ABOUT THIS EXERCISE ::
Write out each line of the entries exactly, starting at the first and finishing with the line that contains "as a proposition.".

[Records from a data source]
────────────────────────────────────────

-- ==== Sys2Proof/Certificates/Slice0/Obligations.lean ====
section
/-! DEFINITION. The statements about the device: what its rules say an instruction or the machine does, each as a proposition.
An operand's value in a lane is `e.rd r l`, as the word's environment `e` reads it through its latch records (R61, R64). -/

open Sys2Proof Sys2Proof.Machine

/-! ## Encoding -/

/-- The words that the chapters print decode to the instructions they stand for (R56-R69, R305, and the worked words of
spec/03_encoding.md, spec/10_exchange.md and spec/15_prog_paths.md). -/
def Obligations.SpecWordsDecode : Prop :=
  let g : Guard := { settle := false, pg := 0, pn := false }
  decode 3 0x0000000000000000 = .ok (.nop g) ∧
  decode 3 0x0440080000010000 = .ok (.iadd g .b (.v 4) (.v 0) (.v 0) false .s32) ∧
  decode 3 0x04400E0FFFFFFFFD = .ok (.iaddImm g (.v 7) (.v 7) 0xFFFFFFFD) ∧
  decode 3 0x4002000000060800 = .ok (.movPair false { d := 2, b := .v 0, g := 0, hb := false }
    { op := .mov, r := { d := 3, b := .v 4, g := 0, hb := false } }) ∧
  decode 3 0x00240000000A0006 = .ok (.bra { g with pg := 1 } 5 6) ∧
  decode 3 0x9800120400301010 = .ok (.ld { g with settle := true } .none (.v 9) (.v 2) 24 .vt .n32 2) ∧
  decode 3 0x280001A9B1B20800 = .ok (.xpull g (.s 4) (.s 8) (.s 9) 1 false false .core .win .sp) ∧
  decode 3 0x2500003C3A000000 = .ok (.cvblend g (.v 30) (.v 29) .over 0)

/-- Decoding the word of a well-formed instruction gives it back: no bit of an encoding is dropped (R56-R69, and the
field tables of the chapters). -/
def Obligations.DecodeOfEncode : Prop :=
  ∀ (i : Instr) (w : BitVec 64), i.wf = true → encode i = some w → decode 3 w = .ok i

/-- A full-form word of an unassigned row is no instruction of any version (R70, R71): rows 0xC to 0xE are wholly
unassigned, and in row 0xF only column 31 is an instruction, `brk`. A full-form word with all of bits [61:53] set is `brk`
whatever its other bits hold (R55). -/
def Obligations.UnassignedRowsRefused : Prop :=
  ∀ (ver : Nat) (w : BitVec 64),
    (w.getLsbD 62 = false → 0x180 ≤ (w.extractLsb' 53 9).toNat → (w.extractLsb' 53 9).toNat < 0x1FF →
      decode ver w = .error Causes.illegalOpcode) ∧
    ((w.extractLsb' 53 9).toNat = 0x1FF → decode ver w = .ok (.brk (w.extractLsb' 62 2) (w.extractLsb' 0 53)))

/-! ## Steps -/

/-- A step whose next move is a clock of a scheduler executes the word that the chosen group fetches (R72, R80): when the
cluster is not frozen, the group chosen has no trap due, its program counter's word is fetched, is not `brk`, waits for nothing
under its settle bit, and decodes to `i`, the step is `exec i` with that group, slot and split current; of its next state the
core's record of what uses it is brought up to date (R266, log 62), and nothing else. A step with an event on the agenda is that
event's meaning; a word of the instruction rows never stands there (the model's own agenda, log 3). A word is fetched from the
grid's mapped code at its offset from CODE (R215): with nothing of it in the instruction cache for the grid and nothing of its
page in the instruction TLB, it is the eight bytes that the partition's translation now reaches, least significant first (R2),
and the fetch sets A in the page's leaf (R320). -/
def Obligations.StepRunsDecoded : Prop :=
  ((∀ (s s1 : State) (c : Fin 256) (sched : Fin 4) (stalled : BitVec 16) (t : List Move) (slot split : Nat) (g : Group)
    (sp : Split) (w : Dword) (i : Instr),
    s.agenda = .issue c sched stalled :: t →
    (s.cluster (c.val / 8)).frozen = false →
    State.choose { s with agenda := t } c.val sched.val stalled = some (slot, split, s1) →
    s1.group c.val slot = some g → g.split split = some sp → g.dueBefore = false → g.gatherDue = false →
    (State.fetch { s1 with cur := { core := c.val, slot := slot, split := split } } c.val (s1.grid g.grid) sp.pc).2 = some w →
    isBrk w = false → (w.getLsbD 63 && g.anyPending) = false → decode (s1.grid g.grid).lrec.ver.toNat w = .ok i →
    let u := (State.fetch { s1 with cur := { core := c.val, slot := slot, split := split } } c.val (s1.grid g.grid) sp.pc).1
    step s = match exec i u with
      | .next v => .next (u.noteUse v c.val slot i)
      | o => o) ∧
  (∀ (s t : State) (c slot : Nat) (i : Instr), ∃ u o,
    s.noteUse t c slot i = t.modCore c (fun k => { k with uses := u, otherUse := o })) ∧
  (∀ (s : State) (i : Instr) (t : List Move), s.agenda = .event i :: t →
    step s = if encode i = none then exec i { s with agenda := t } else .next { s with agenda := t })) ∧
  (∀ (s : State) (c : Nat) (gr : Grid) (pc : Word) (bs : List Byte), gr.mapped pc = true →
    let a := (gr.lrec.code.toNat + pc.toNat) % 2 ^ 48
    a % 8 = 0 → (∀ w ∈ (s.core c).icache, ¬ (w.grid = gr.id ∧ w.addr = a)) → (∀ x ∈ (s.core c).itlb, x.covers a = false) →
    s.bytesAt gr.part a 8 = some bs →
    (s.fetch c gr pc).2 = some (BitVec.ofNat 64 (leNat bs)) ∧
    (∀ l x, walk s.host (s.part gr.part) a = some l → l.ref = .host x →
      Memory.dword (s.fetch c gr pc).1.host x = l.pte ||| 0x10))
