-- ==== Sys2Proof/Laws/State.lean ====
section
/-! SUPPORT. One lemma per field per update of the device, and what each accessor reads after each update. -/

namespace Sys2Proof.Machine

open Sys2Proof

/-! ## The device's fields after an update of one of them -/

@[simp] theorem setCore_clock (s : State) (c : Nat) (k : Core) : (s.setCore c k).clock = s.clock := rfl
@[simp] theorem setCore_agenda (s : State) (c : Nat) (k : Core) : (s.setCore c k).agenda = s.agenda := rfl
@[simp] theorem setCore_free (s : State) (c : Nat) (k : Core) : (s.setCore c k).free = s.free := rfl
@[simp] theorem setCore_cur (s : State) (c : Nat) (k : Core) : (s.setCore c k).cur = s.cur := rfl
@[simp] theorem setCore_host (s : State) (c : Nat) (k : Core) : (s.setCore c k).host = s.host := rfl
@[simp] theorem setCore_tier (s : State) (c : Nat) (k : Core) : (s.setCore c k).tier = s.tier := rfl
@[simp] theorem setCore_clusters (s : State) (c : Nat) (k : Core) : (s.setCore c k).clusters = s.clusters := rfl
@[simp] theorem setCore_parts (s : State) (c : Nat) (k : Core) : (s.setCore c k).parts = s.parts := rfl
@[simp] theorem setCore_queues (s : State) (c : Nat) (k : Core) : (s.setCore c k).queues = s.queues := rfl
@[simp] theorem setCore_grids (s : State) (c : Nat) (k : Core) : (s.setCore c k).grids = s.grids := rfl
@[simp] theorem setCore_nextId (s : State) (c : Nat) (k : Core) : (s.setCore c k).nextId = s.nextId := rfl
@[simp] theorem setCore_power (s : State) (c : Nat) (k : Core) : (s.setCore c k).power = s.power := rfl
@[simp] theorem setCore_recov (s : State) (c : Nat) (k : Core) : (s.setCore c k).recov = s.recov := rfl
@[simp] theorem setCore_vfs (s : State) (c : Nat) (k : Core) : (s.setCore c k).vfs = s.vfs := rfl
@[simp] theorem setCore_tried (s : State) (c : Nat) (k : Core) : (s.setCore c k).tried = s.tried := rfl
@[simp] theorem setCore_cpGood (s : State) (c : Nat) (k : Core) : (s.setCore c k).cpGood = s.cpGood := rfl
@[simp] theorem setCore_tierSize (s : State) (c : Nat) (k : Core) : (s.setCore c k).tierSize = s.tierSize := rfl
@[simp] theorem setCore_pkgnum (s : State) (c : Nat) (k : Core) : (s.setCore c k).pkgnum = s.pkgnum := rfl
@[simp] theorem setCore_fenced (s : State) (c : Nat) (k : Core) : (s.setCore c k).fenced = s.fenced := rfl
@[simp] theorem setCore_vce (s : State) (c : Nat) (k : Core) : (s.setCore c k).vce = s.vce := rfl
@[simp] theorem setCore_sce (s : State) (c : Nat) (k : Core) : (s.setCore c k).sce = s.sce := rfl
@[simp] theorem setCore_retry (s : State) (c : Nat) (k : Core) : (s.setCore c k).retry = s.retry := rfl
@[simp] theorem setCore_ue (s : State) (c : Nat) (k : Core) : (s.setCore c k).ue = s.ue := rfl
@[simp] theorem setCore_ueKind (s : State) (c : Nat) (k : Core) : (s.setCore c k).ueKind = s.ueKind := rfl
@[simp] theorem setCore_ueCore (s : State) (c : Nat) (k : Core) : (s.setCore c k).ueCore = s.ueCore := rfl
@[simp] theorem setCore_ueAddr (s : State) (c : Nat) (k : Core) : (s.setCore c k).ueAddr = s.ueAddr := rfl
@[simp] theorem setCore_links (s : State) (c : Nat) (k : Core) : (s.setCore c k).links = s.links := rfl
@[simp] theorem setCore_route (s : State) (c : Nat) (k : Core) : (s.setCore c k).route = s.route := rfl
@[simp] theorem setCore_pair (s : State) (c : Nat) (k : Core) : (s.setCore c k).pair = s.pair := rfl
@[simp] theorem setCore_peerPair (s : State) (c : Nat) (k : Core) : (s.setCore c k).peerPair = s.peerPair := rfl
@[simp] theorem setCore_throttle (s : State) (c : Nat) (k : Core) : (s.setCore c k).throttle = s.throttle := rfl
@[simp] theorem setCore_failed (s : State) (c : Nat) (k : Core) : (s.setCore c k).failed = s.failed := rfl
@[simp] theorem setCore_failMap (s : State) (c : Nat) (k : Core) : (s.setCore c k).failMap = s.failMap := rfl
@[simp] theorem setCore_spares (s : State) (c : Nat) (k : Core) : (s.setCore c k).spares = s.spares := rfl
@[simp] theorem setCore_coreErrs (s : State) (c : Nat) (k : Core) : (s.setCore c k).coreErrs = s.coreErrs := rfl
@[simp] theorem setCore_late (s : State) (c : Nat) (k : Core) : (s.setCore c k).late = s.late := rfl
@[simp] theorem setCore_rollback (s : State) (c : Nat) (k : Core) : (s.setCore c k).rollback = s.rollback := rfl
@[simp] theorem setCore_fwVersion (s : State) (c : Nat) (k : Core) : (s.setCore c k).fwVersion = s.fwVersion := rfl
@[simp] theorem setCore_fwGood (s : State) (c : Nat) (k : Core) : (s.setCore c k).fwGood = s.fwGood := rfl
@[simp] theorem setCore_spdm (s : State) (c : Nat) (k : Core) : (s.setCore c k).spdm = s.spdm := rfl
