/-- Settles O6: the values of the bit-field, counting and byte-selection words agree with the rules bit by bit. -/
theorem bitResults : Obligations.BitResults := by
  unfold Obligations.BitResults
  intro g h d a b c r pos wm1 ty f1 f2 extract insert fp fw
  have hextract : ∀ x pw, extract x pw.1 pw.2 = bfxVal ty x pw := by
    intro x pw
    cases ty with
    | n32 => exact (bfxVal_n32_bits x pw.1 pw.2).symm
    | s32 => exact (bfxVal_s32_bits x pw.1 pw.2).symm
  have hinsert : ∀ x y pw, insert x y pw.1 pw.2 = bfiVal x y pw := by
    intro x y pw
    simp [insert, bfiVal]
  refine ⟨?bfxImm, ?bfxReg, ?bfiImm, ?bfiReg, ?popc, ?clz, ?brev, ?prmt⟩
  case bfxImm =>
    exact alu1_results (fun x => bfxVal ty x (fieldOf (.imm pos wm1) 0))
      (fun e l => hextract (e.rd a l) (fieldOf (.imm pos wm1) 0))
  case bfxReg =>
    exact alu2_results (fun x y => bfxVal ty x (fieldOf (.reg r) y))
      (fun e l => hextract (e.rd a l) (fieldOf (.reg r) (e.rd r l)))
  case bfiImm =>
    exact alu2_results (fun x y => bfiVal x y (fieldOf (.imm pos wm1) 0))
      (fun e l => hinsert (e.rd a l) (e.rd b l) (fieldOf (.imm pos wm1) 0))
  case bfiReg =>
    exact alu3_results (fun x y z => bfiVal x y (fieldOf (.reg r) z))
      (fun e l => hinsert (e.rd a l) (e.rd b l) (fieldOf (.reg r) (e.rd r l)))
  case popc => exact alu1_results popcVal
  case clz => exact alu1_results clzVal (fun _ _ => (clzVal_eq _).symm)
  case brev => exact alu1_results brevVal (fun _ _ => (brevVal_eq _).symm)
  case prmt =>
    refine alu3_results prmtVal (fun e l => ?_)
    simp only [prmtVal, prmtByte_eq]

/-- Settles O7: the carry forms write the exact sum or difference with the carry or borrow in, and its carry or borrow out. -/
theorem carryResults : Obligations.CarryResults := by
  unfold Obligations.CarryResults
  intro g h d a b ci co s e hr cin add sub did
  have did_of_wroteBoth : ∀ v out t g', WroteBoth e d co (fun l => BitVec.ofInt 32 (v l)) out s t g' → did v out t := by
    intro v out t g' hw
    exact ⟨g', hw.only, hw.rest, hw.vector, hw.scalar, hw.scalars, hw.cells, hw.pred, hw.others⟩
  refine ⟨?iaddc, ?isubb⟩
  case iaddc =>
    obtain ⟨t, g', ht, hw⟩ := runCarry_wroteBoth hr ci co (fun x y c => x + y + c) (fun t => decide (4294967296 ≤ t))
    exact ⟨t, ht, did_of_wroteBoth add _ t g' hw⟩
  case isubb =>
    obtain ⟨t, g', ht, hw⟩ := runCarry_wroteBoth hr ci co (fun x y c => x - y - c) (fun t => decide (t < 0))
    exact ⟨t, ht, did_of_wroteBoth sub _ t g' hw⟩

/-- Settles O8: each of the words writes the one predicate it names, with the rule's value in each lane. -/
theorem predicateResults : Obligations.PredicateResults := by
  unfold Obligations.PredicateResults
  intro g h a b p pa pb q cnd ty tt
  refine ⟨?icmp, ?pset, ?pmov, ?any, ?all, ?eq⟩
  case icmp =>
    refine predResults_of_runEff (fun e l => cmpVal cnd ty (e.rd a l) (e.rd b l)) (fun e l => ?_)
    cases cnd with
    | eq => exact decide_eq_decide.2 (intVal_inj ..)
    | ne => exact Bool.eq_iff_iff.2 (by simp [cmpVal, intVal_inj])
    | lt => rfl
    | le => rfl
    | gt => rfl
    | ge => rfl
  case pset =>
    exact predResults_of_runEff (fun e l =>
      tt.getLsbD (2 * ((e.g.pred pa.val).getLsbD l).toNat + ((e.g.pred pb.val).getLsbD l).toNat))
  case pmov => exact predResults_of_runEff (fun e l => e.rd a l != 0)
  case any => exact predResults_of_runEff (fun e _ => e.votes q != 0)
  case all => exact predResults_of_runEff (fun e _ => e.votes q == e.voters)
  case eq => exact predResults_of_runEff (fun e _ => e.votes q == e.voters || e.votes q == 0)

/-- Settles O9: each of the words writes the one register it names; a shuffle's source lane is the segment's or the
reader's own. -/
theorem laneResults : Obligations.LaneResults := by
  unfold Obligations.LaneResults
  intro g h d a b i p wid mode sel fd src special
  have hd : (d, 1) ∈ fd.dsts ++ fd.srcs := List.mem_cons_self ..
  have hsrc : src = fun e l x => shflSrc e.sp.mask (32 / 2 ^ wid.val) mode l x := by
    funext e l x
    cases mode <;> exact (laneOr_eq ..).symm
  have hspecial : ∀ e l, BitVec.ofNat 32 (special e l) = e.special sel l := by
    intro e l
    cases sel with
    | phase => exact ofNat_toNat_flag _
    | splits => exact congrArg (BitVec.ofNat 32) (splitList_length _).symm
    | helper => exact ofNat_toNat_flag _
    | xgrp => exact ofNat_toNat_flag _
    | _ => rfl
  clear_value src
  subst hsrc
  refine ⟨?ixset, ?tov, ?pack, ?shfl, ?shflx, ?bcast, ?ballot, ?cnt, ?rdsp, ?splitMask, ?splitCount,
    ?splitDepth, ?splitJoin⟩
  case ixset => exact results_of_runEff (fun e => e.g.idxReg i.val) hd
  case tov => exact results_of_runEff (fun e l => if (e.g.pred p.val).getLsbD l then 1 else 0) hd
  case pack => exact results_of_runEff Env.predByte hd
  case shfl =>
    exact results_of_runEff (fun e l => e.rd a (e.shflLane wid mode (fun _ => e.sc b) l)) (mem_aluForm g h d a b none)
  case shflx =>
    exact results_of_runEff (fun e l => e.rd a (e.shflLane wid mode (fun l => e.rd b l) l)) (mem_aluForm g h d a b none)
  case bcast => exact results_of_runEff (fun e _ => e.rd a (e.bcastLane b)) (mem_aluForm g h d a b none)
  case ballot => exact results_of_runEff (fun e _ => e.votes p) hd
  case cnt => exact results_of_runEff (fun e _ => popcVal (e.votes p)) hd
  case rdsp => exact results_of_runEff (fun e => e.special sel) hd hspecial
  case splitMask => exact results_of_runEff (fun e _ => e.sp.mask) hd
  case splitCount =>
    exact results_of_runEff (fun e _ => BitVec.ofNat 32 e.g.splitList.length) hd
      (fun e _ => congrArg (BitVec.ofNat 32) (splitList_length e.g).symm)
  case splitDepth => exact results_of_runEff (fun e _ => BitVec.ofNat 32 e.sp.stack.length) hd
  case splitJoin =>
    refine results_of_runEff (fun e _ => match e.sp.stack with
      | r :: _ => r.j
      | [] => 0xFFFFFFFF) hd (fun e _ => ?_)
    cases e.sp.stack <;> rfl

end Sys2Proof.Proofs.Integer
end
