-- ==== Sys2Proof/Machine/Flags.lean ====
section
/-! DEFINITION. The status-flag updater of load-class instructions (spec/41_load.md R130). It is the
only flag computation of the block (spec/40_fetch_access_addressing.md R115). -/

namespace Sys2Proof.Machine

/-- `UpdateLoadFlags()`: `Z <- (A == 0)`, `N <- A[7]`; C, I, D, B and O are untouched (41_load R130). -/
def updateLoadFlags (s : State) : State :=
  { s with flagZ := s.a == 0x00#8, flagN := s.a[7] }

end Sys2Proof.Machine
end

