-- ==== Sys2Proof/Laws/PerInstr.lean ====
section
/-! SUPPORT. Laws about every instruction as syntax, one lemma per constructor: the shape of its
encoding (spec/30_encoding.md R70, R77, R81). -/

namespace Sys2Proof.Laws.EncodingShape

/-- Under any opcode map the encoding starts with the mode's opcode byte, is as long as the opcode
says, and the instruction is well formed. -/
def Statement (i : Instr) : Prop :=
  ∀ o : OpcodeMap, (encode o i).head? = some (opcodeOf o i.mode) ∧
    (encode o i).length = instrLength i.mode ∧ i.wf = true

theorem ldaImm (d : Byte) : Statement (.ldaImm d) := fun _ => ⟨rfl, rfl, rfl⟩

theorem ldaZp (d : Byte) : Statement (.ldaZp d) := fun _ => ⟨rfl, rfl, rfl⟩

theorem ldaZpX (d : Byte) : Statement (.ldaZpX d) := fun _ => ⟨rfl, rfl, rfl⟩

theorem ldaAbs (lo hi : Byte) : Statement (.ldaAbs lo hi) := fun _ => ⟨rfl, rfl, rfl⟩

theorem ldaAbsX (lo hi : Byte) : Statement (.ldaAbsX lo hi) := fun _ => ⟨rfl, rfl, rfl⟩

theorem ldaAbsY (lo hi : Byte) : Statement (.ldaAbsY lo hi) := fun _ => ⟨rfl, rfl, rfl⟩

theorem ldaIndX (d : Byte) : Statement (.ldaIndX d) := fun _ => ⟨rfl, rfl, rfl⟩

theorem ldaIndY (d : Byte) : Statement (.ldaIndY d) := fun _ => ⟨rfl, rfl, rfl⟩

end Sys2Proof.Laws.EncodingShape
end

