/-- Settles O48: the fields of the literal, and reads of the empty list. -/
theorem resetStateHoldsSpecValues : Obligations.ResetStateHoldsSpecValues :=
  ⟨rfl, rfl, rfl, rfl, rfl, rfl, rfl, rfl, fun _ => rfl⟩

end Sys2Proof.Machine
end

section
/-! Memory under stores, and the step: cells filled one by one, the bytes placed at PC, and what a step
keeps (20_memory R41 to R43, R57; 60_exceptions R171). Settles O5, O7, O8, O32 and O41. -/

namespace Sys2Proof.Machine

/-! ### One step -/

theorem step_next {s t : State} (h : step s = .next t) : t = burstStep defaultParams s := by
  rw [step_eq_burstStep] at h
  exact (Host.Outcome.next.inj h).symm

/-- Settles O41: the step is the loop test with its iteration, which keeps the invariant. -/
theorem stepKeepsInvariant : Obligations.StepKeepsInvariant := by
  intro s t hs hstep
  obtain rfl := step_next hstep
  exact burstStep_inv defaultParams s hs

/-- Settles O32: the step is total, and memory is in the part of the state it leaves untouched. -/
theorem stepAlwaysGoesOn : Obligations.StepAlwaysGoesOn := by
  intro s
  obtain ⟨-, -, -, -, -, -, -, -, hmem⟩ := burstStep_untouched defaultParams s
  exact ⟨burstStep defaultParams s, step_eq_burstStep s, hmem⟩

/-! ### One write, and the same write to many cells -/

/-- Settles O5: the read after a write, and the frame of the record update. -/
theorem writeSetsOneCell : Obligations.WriteSetsOneCell :=
  fun _ addr other v hmem => ⟨memRead_memWrite hmem addr other v, rfl⟩

/-- Write one value to each of the cells, one write at a time (20_memory R43). -/
def fillCells (v : Byte) (cells : List Addr) (s : State) : State :=
  cells.foldl (fun t addr => memWrite t addr v) s

theorem fillCells_eq_with_mem (v : Byte) (cells : List Addr) (s : State) :
    fillCells v cells s = { s with mem := (fillCells v cells s).mem } := by
  induction cells generalizing s with
  | nil => rfl
  | cons cell cells ih => exact ih (memWrite s cell v)

theorem fillCells_wf {s : State} (hs : Memory.wf s.mem) (v : Byte) (cells : List Addr) :
    Memory.wf (fillCells v cells s).mem := by
  induction cells generalizing s with
  | nil => exact hs
  | cons cell cells ih => exact ih (memWrite_wf hs cell v)

theorem memRead_fillCells {s : State} (hs : Memory.wf s.mem) (v : Byte) (cells : List Addr)
    (addr : Addr) :
    memRead (fillCells v cells s) addr = if addr ∈ cells then v else memRead s addr := by
  induction cells generalizing s with
  | nil => rfl
  | cons cell cells ih =>
    calc memRead (fillCells v cells (memWrite s cell v)) addr
        = if addr ∈ cells then v else if addr = cell then v else memRead s addr := by
          rw [ih (memWrite_wf hs cell v), memRead_memWrite hs]
      _ = if addr ∈ cell :: cells then v else memRead s addr := by grind

/-- In canonical form only the empty list reads as zero everywhere. -/
theorem mem_eq_nil_of_memRead_eq_zero {s : State} (hs : Memory.wf s.mem)
    (hzero : ∀ addr, memRead s addr = 0x00#8) : s.mem = [] := by
  refine equalReadsAreEqualMemory s.mem [] hs Memory.wf_nil fun n hn => ?_
  have hread := hzero (BitVec.ofNat 16 n)
  rwa [memRead, BitVec.toNat_ofNat, Nat.mod_eq_of_lt hn] at hread
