-- ==== Sys2Proof/Decode.lean ====
section
/-! DEFINITION. The command that a word spells by the bits of spec/opcode_table.json. -/

namespace Sys2Proof

/-- Every row of the table has an empty list of fields: its commands are operations and events, not encoded words. So no word
spells a command. -/
def decodeTableWord (_nbits _w : Nat) : Option Instr := none

end Sys2Proof
end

────────────────────────────────────────

EXERCISE RESULT ::
-- ==== Sys2Proof/Certificates/Slice0/Obligations.lean ====
section
/-! DEFINITION. The statements about the device: what its rules say an instruction or the machine does, each as a proposition.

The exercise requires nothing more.